=== Section Start ===

-- ==== Sys2Proof/Laws/Encoding.lean ====
section
/-! SUPPORT. Laws of the encoding: for each format the opcode and X of its words, and that its decoder gives back the
fields its encoder laid out (spec/06_encoding.md R114 to R129). -/

namespace Sys2Proof.Laws.Encoding

/-- A field that lies above the lower part. -/
theorem hi {v w s l : Nat} {x : BitVec v} {y : BitVec w} {z : BitVec l} (h : w ≤ s) (e : BitVec.extractLsb' (s - w) l x = z) :
    BitVec.extractLsb' s l (x ++ y) = z := (BitVec.extractLsb'_append_eq_of_le h).trans e

/-- A field that lies in the lower part. -/
theorem lo {v w s l : Nat} {x : BitVec v} {y : BitVec w} {z : BitVec l} (h : s + l ≤ w) (e : BitVec.extractLsb' s l y = z) :
    BitVec.extractLsb' s l (x ++ y) = z := (BitVec.extractLsb'_append_eq_of_add_le h).trans e

/-- A field that is all of its part. -/
theorem rfl' {w : Nat} (x : BitVec w) : BitVec.extractLsb' 0 w x = x := BitVec.extractLsb'_eq_self

/-! ### Tri -/

/-- The opcode of format Tri. -/
theorem opTri (op : BitVec 7) (o : Tri) : fld (encTri op o).1 25 7 = op := by
  unfold encTri fld
  repeat first | exact rfl' _ | refine hi (by decide) ?_ | refine lo (by decide) ?_ | rfl

/-- X of format Tri. -/
theorem xTri (op : BitVec 7) (o : Tri) : fld (encTri op o).1 4 1 = 0#1 := by
  unfold encTri fld
  repeat first | exact rfl' _ | refine hi (by decide) ?_ | refine lo (by decide) ?_ | rfl

/-- The decoder of format Tri gives back what its encoder laid out. -/
theorem decTri_enc (op : BitVec 7) (o : Tri) : decTri (encTri op o).1 = some o := by
  have h : fld (encTri op o).1 0 4 = o.g ∧ fld (encTri op o).1 5 1 = o.w ∧ fld (encTri op o).1 6 1 = 0#1 ∧ fld (encTri op o).1 7 6 = o.b ∧ fld (encTri op o).1 13 6 = o.a ∧ fld (encTri op o).1 19 6 = o.d := by
    refine ⟨?_, ?_, ?_, ?_, ?_, ?_⟩ <;> unfold encTri fld <;>
    (repeat first | exact rfl' _ | refine hi (by decide) ?_ | refine lo (by decide) ?_ | rfl)
  simp [decTri, h]

/-! ### Sim -/

/-- The opcode of format Sim. -/
theorem opSim (op : BitVec 7) (o : Sim) : fld (encSim op o).1 25 7 = op := by
  unfold encSim fld
  repeat first | exact rfl' _ | refine hi (by decide) ?_ | refine lo (by decide) ?_ | rfl

/-- X of format Sim. -/
theorem xSim (op : BitVec 7) (o : Sim) : fld (encSim op o).1 4 1 = 0#1 := by
  unfold encSim fld
  repeat first | exact rfl' _ | refine hi (by decide) ?_ | refine lo (by decide) ?_ | rfl

/-- The decoder of format Sim gives back what its encoder laid out. -/
theorem decSim_enc (op : BitVec 7) (o : Sim) : decSim (encSim op o).1 = some o := by
  have h : fld (encSim op o).1 0 4 = o.g ∧ fld (encSim op o).1 5 1 = o.w ∧ fld (encSim op o).1 6 1 = 1#1 ∧ fld (encSim op o).1 7 12 = o.imm ∧ fld (encSim op o).1 19 6 = o.d := by
    refine ⟨?_, ?_, ?_, ?_, ?_⟩ <;> unfold encSim fld <;>
    (repeat first | exact rfl' _ | refine hi (by decide) ?_ | refine lo (by decide) ?_ | rfl)
  simp [decSim, h]

/-! ### Lim -/

/-- The opcode of format Lim. -/
theorem opLim (op : BitVec 7) (o : Lim) : fld (encLim op o).1 25 7 = op := by
  unfold encLim fld
  repeat first | exact rfl' _ | refine hi (by decide) ?_ | refine lo (by decide) ?_ | rfl

/-- X of format Lim. -/
theorem xLim (op : BitVec 7) (o : Lim) : fld (encLim op o).1 4 1 = 1#1 := by
  unfold encLim fld
  repeat first | exact rfl' _ | refine hi (by decide) ?_ | refine lo (by decide) ?_ | rfl

/-- The decoder of format Lim gives back what its encoder laid out. -/
theorem decLim_enc (op : BitVec 7) (o : Lim) : decLim (encLim op o).1 ((encLim op o).2.getD 0#32) = some o := by
  have h : fld (encLim op o).1 0 4 = o.g ∧ fld (encLim op o).1 5 1 = o.w ∧ fld (encLim op o).1 6 1 = 1#1 ∧ fld (encLim op o).1 7 6 = 0#6 ∧ fld (encLim op o).1 13 6 = o.a ∧ fld (encLim op o).1 19 6 = o.d := by
    refine ⟨?_, ?_, ?_, ?_, ?_, ?_⟩ <;> unfold encLim fld <;>
    (repeat first | exact rfl' _ | refine hi (by decide) ?_ | refine lo (by decide) ?_ | rfl)
  have h1 : ((encLim op o).2.getD 0#32) = o.imm := rfl
  simp [decLim, h, h1]

/-! ### Un -/

/-- The opcode of format Un. -/
theorem opUn (op : BitVec 7) (o : Un) : fld (encUn op o).1 25 7 = op := by
  unfold encUn fld
  repeat first | exact rfl' _ | refine hi (by decide) ?_ | refine lo (by decide) ?_ | rfl

/-- X of format Un. -/
theorem xUn (op : BitVec 7) (o : Un) : fld (encUn op o).1 4 1 = 0#1 := by
  unfold encUn fld
  repeat first | exact rfl' _ | refine hi (by decide) ?_ | refine lo (by decide) ?_ | rfl

/-- The decoder of format Un gives back what its encoder laid out. -/
theorem decUn_enc (op : BitVec 7) (o : Un) : decUn (encUn op o).1 = some o := by
  have h : fld (encUn op o).1 0 4 = o.g ∧ fld (encUn op o).1 5 1 = o.w ∧ fld (encUn op o).1 6 1 = 0#1 ∧ fld (encUn op o).1 7 6 = 0#6 ∧ fld (encUn op o).1 13 6 = o.a ∧ fld (encUn op o).1 19 6 = o.d := by
    refine ⟨?_, ?_, ?_, ?_, ?_, ?_⟩ <;> unfold encUn fld <;>
    (repeat first | exact rfl' _ | refine hi (by decide) ?_ | refine lo (by decide) ?_ | rfl)
  simp [decUn, h]

/-! ### LdiS -/

/-- The opcode of format LdiS. -/
theorem opLdiS (op : BitVec 7) (o : LdiS) : fld (encLdiS op o).1 25 7 = op := by
  unfold encLdiS fld
  repeat first | exact rfl' _ | refine hi (by decide) ?_ | refine lo (by decide) ?_ | rfl

/-- X of format LdiS. -/
theorem xLdiS (op : BitVec 7) (o : LdiS) : fld (encLdiS op o).1 4 1 = 0#1 := by
  unfold encLdiS fld
  repeat first | exact rfl' _ | refine hi (by decide) ?_ | refine lo (by decide) ?_ | rfl

/-- The decoder of format LdiS gives back what its encoder laid out. -/
theorem decLdiS_enc (op : BitVec 7) (o : LdiS) : decLdiS (encLdiS op o).1 = some o := by
  have h : fld (encLdiS op o).1 0 4 = o.g ∧ fld (encLdiS op o).1 5 2 = 2#2 ∧ fld (encLdiS op o).1 7 12 = o.imm ∧ fld (encLdiS op o).1 19 6 = o.d := by
    refine ⟨?_, ?_, ?_, ?_⟩ <;> unfold encLdiS fld <;>
    (repeat first | exact rfl' _ | refine hi (by decide) ?_ | refine lo (by decide) ?_ | rfl)
  simp [decLdiS, h]

/-! ### LdiL -/

/-- The opcode of format LdiL. -/
theorem opLdiL (op : BitVec 7) (o : LdiL) : fld (encLdiL op o).1 25 7 = op := by
  unfold encLdiL fld
  repeat first | exact rfl' _ | refine hi (by decide) ?_ | refine lo (by decide) ?_ | rfl

/-- X of format LdiL. -/
theorem xLdiL (op : BitVec 7) (o : LdiL) : fld (encLdiL op o).1 4 1 = 1#1 := by
  unfold encLdiL fld
  repeat first | exact rfl' _ | refine hi (by decide) ?_ | refine lo (by decide) ?_ | rfl

/-- The decoder of format LdiL gives back what its encoder laid out. -/
theorem decLdiL_enc (op : BitVec 7) (o : LdiL) : decLdiL (encLdiL op o).1 ((encLdiL op o).2.getD 0#32) = some o := by
  have h : fld (encLdiL op o).1 0 4 = o.g ∧ fld (encLdiL op o).1 5 2 = 2#2 ∧ fld (encLdiL op o).1 7 12 = 0#12 ∧ fld (encLdiL op o).1 19 6 = o.d := by
    refine ⟨?_, ?_, ?_, ?_⟩ <;> unfold encLdiL fld <;>
    (repeat first | exact rfl' _ | refine hi (by decide) ?_ | refine lo (by decide) ?_ | rfl)
  have h1 : ((encLdiL op o).2.getD 0#32) = o.imm := rfl
  simp [decLdiL, h, h1]

/-! ### BfR -/

/-- The opcode of format BfR. -/
theorem opBfR (op : BitVec 7) (o : BfR) : fld (encBfR op o).1 25 7 = op := by
  unfold encBfR fld
  repeat first | exact rfl' _ | refine hi (by decide) ?_ | refine lo (by decide) ?_ | rfl

/-- X of format BfR. -/
theorem xBfR (op : BitVec 7) (o : BfR) : fld (encBfR op o).1 4 1 = 0#1 := by
  unfold encBfR fld
  repeat first | exact rfl' _ | refine hi (by decide) ?_ | refine lo (by decide) ?_ | rfl

/-- The decoder of format BfR gives back what its encoder laid out. -/
theorem decBfR_enc (op : BitVec 7) (o : BfR) : decBfR (encBfR op o).1 = some o := by
  have h : fld (encBfR op o).1 0 4 = o.g ∧ fld (encBfR op o).1 5 2 = 0#2 ∧ fld (encBfR op o).1 7 6 = o.b ∧ fld (encBfR op o).1 13 6 = o.a ∧ fld (encBfR op o).1 19 6 = o.d := by
    refine ⟨?_, ?_, ?_, ?_, ?_⟩ <;> unfold encBfR fld <;>
    (repeat first | exact rfl' _ | refine hi (by decide) ?_ | refine lo (by decide) ?_ | rfl)
  simp [decBfR, h]

/-! ### BfI -/

/-- The opcode of format BfI. -/
theorem opBfI (op : BitVec 7) (o : BfI) : fld (encBfI op o).1 25 7 = op := by
  unfold encBfI fld
  repeat first | exact rfl' _ | refine hi (by decide) ?_ | refine lo (by decide) ?_ | rfl

/-- X of format BfI. -/
theorem xBfI (op : BitVec 7) (o : BfI) : fld (encBfI op o).1 4 1 = 1#1 := by
  unfold encBfI fld
  repeat first | exact rfl' _ | refine hi (by decide) ?_ | refine lo (by decide) ?_ | rfl

/-- The decoder of format BfI gives back what its encoder laid out. -/
theorem decBfI_enc (op : BitVec 7) (o : BfI) : decBfI (encBfI op o).1 ((encBfI op o).2.getD 0#32) = some o := by
  have h : fld (encBfI op o).1 0 4 = o.g ∧ fld (encBfI op o).1 5 2 = 2#2 ∧ fld (encBfI op o).1 7 6 = 0#6 ∧ fld (encBfI op o).1 13 6 = o.a ∧ fld (encBfI op o).1 19 6 = o.d ∧ fld ((encBfI op o).2.getD 0#32) 0 6 = o.pos ∧ fld ((encBfI op o).2.getD 0#32) 6 6 = o.len ∧ fld ((encBfI op o).2.getD 0#32) 12 20 = 0#20 := by
    refine ⟨?_, ?_, ?_, ?_, ?_, ?_, ?_, ?_⟩ <;> unfold encBfI fld <;>
    (repeat first | exact rfl' _ | refine hi (by decide) ?_ | refine lo (by decide) ?_ | rfl)
  simp [decBfI, h]

/-! ### Sel -/

/-- The opcode of format Sel. -/
theorem opSel (op : BitVec 7) (o : Sel) : fld (encSel op o).1 25 7 = op := by
  unfold encSel fld
  repeat first | exact rfl' _ | refine hi (by decide) ?_ | refine lo (by decide) ?_ | rfl

/-- X of format Sel. -/
theorem xSel (op : BitVec 7) (o : Sel) : fld (encSel op o).1 4 1 = 1#1 := by
  unfold encSel fld
  repeat first | exact rfl' _ | refine hi (by decide) ?_ | refine lo (by decide) ?_ | rfl

/-- The decoder of format Sel gives back what its encoder laid out. -/
theorem decSel_enc (op : BitVec 7) (o : Sel) : decSel (encSel op o).1 ((encSel op o).2.getD 0#32) = some o := by
  have h : fld (encSel op o).1 0 4 = o.g ∧ fld (encSel op o).1 5 2 = 0#2 ∧ fld (encSel op o).1 7 6 = o.b ∧ fld (encSel op o).1 13 6 = o.a ∧ fld (encSel op o).1 19 6 = o.d ∧ fld ((encSel op o).2.getD 0#32) 0 4 = o.sp ∧ fld ((encSel op o).2.getD 0#32) 4 28 = 0#28 := by
    refine ⟨?_, ?_, ?_, ?_, ?_, ?_, ?_⟩ <;> unfold encSel fld <;>
    (repeat first | exact rfl' _ | refine hi (by decide) ?_ | refine lo (by decide) ?_ | rfl)
  simp [decSel, h]

/-! ### CmpR -/

/-- The opcode of format CmpR. -/
theorem opCmpR (op : BitVec 7) (o : CmpR) : fld (encCmpR op o).1 25 7 = op := by
  unfold encCmpR fld
  repeat first | exact rfl' _ | refine hi (by decide) ?_ | refine lo (by decide) ?_ | rfl

/-- X of format CmpR. -/
theorem xCmpR (op : BitVec 7) (o : CmpR) : fld (encCmpR op o).1 4 1 = 0#1 := by
  unfold encCmpR fld
  repeat first | exact rfl' _ | refine hi (by decide) ?_ | refine lo (by decide) ?_ | rfl

/-- The decoder of format CmpR gives back what its encoder laid out. -/
theorem decCmpR_enc (op : BitVec 7) (o : CmpR) : decCmpR (encCmpR op o).1 = some o := by
  have h : fld (encCmpR op o).1 0 4 = o.g ∧ fld (encCmpR op o).1 5 2 = o.cc ∧ fld (encCmpR op o).1 7 6 = o.b ∧ fld (encCmpR op o).1 13 6 = o.a ∧ fld (encCmpR op o).1 19 3 = o.pq ∧ fld (encCmpR op o).1 22 3 = o.pd := by
    refine ⟨?_, ?_, ?_, ?_, ?_, ?_⟩ <;> unfold encCmpR fld <;>
    (repeat first | exact rfl' _ | refine hi (by decide) ?_ | refine lo (by decide) ?_ | rfl)
  simp [decCmpR, h]

/-! ### CmpI -/

/-- The opcode of format CmpI. -/
theorem opCmpI (op : BitVec 7) (o : CmpI) : fld (encCmpI op o).1 25 7 = op := by
  unfold encCmpI fld
  repeat first | exact rfl' _ | refine hi (by decide) ?_ | refine lo (by decide) ?_ | rfl

/-- X of format CmpI. -/
theorem xCmpI (op : BitVec 7) (o : CmpI) : fld (encCmpI op o).1 4 1 = 1#1 := by
  unfold encCmpI fld
  repeat first | exact rfl' _ | refine hi (by decide) ?_ | refine lo (by decide) ?_ | rfl

/-- The decoder of format CmpI gives back what its encoder laid out. -/
theorem decCmpI_enc (op : BitVec 7) (o : CmpI) : decCmpI (encCmpI op o).1 ((encCmpI op o).2.getD 0#32) = some o := by
  have h : fld (encCmpI op o).1 0 4 = o.g ∧ fld (encCmpI op o).1 5 2 = o.cc ∧ fld (encCmpI op o).1 7 6 = 0#6 ∧ fld (encCmpI op o).1 13 6 = o.a ∧ fld (encCmpI op o).1 19 3 = o.pq ∧ fld (encCmpI op o).1 22 3 = o.pd := by
    refine ⟨?_, ?_, ?_, ?_, ?_, ?_⟩ <;> unfold encCmpI fld <;>
    (repeat first | exact rfl' _ | refine hi (by decide) ?_ | refine lo (by decide) ?_ | rfl)
  have h1 : ((encCmpI op o).2.getD 0#32) = o.imm := rfl
  simp [decCmpI, h, h1]

/-! ### Log -/

/-- The opcode of format Log. -/
theorem opLog (op : BitVec 7) (o : Log) : fld (encLog op o).1 25 7 = op := by
  unfold encLog fld
  repeat first | exact rfl' _ | refine hi (by decide) ?_ | refine lo (by decide) ?_ | rfl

=== Section End ===

* **TRY IT**:
Report how many lines in the listing above contain the string "Laws", giving the number alone.

* **ANSWER SPACE**:
3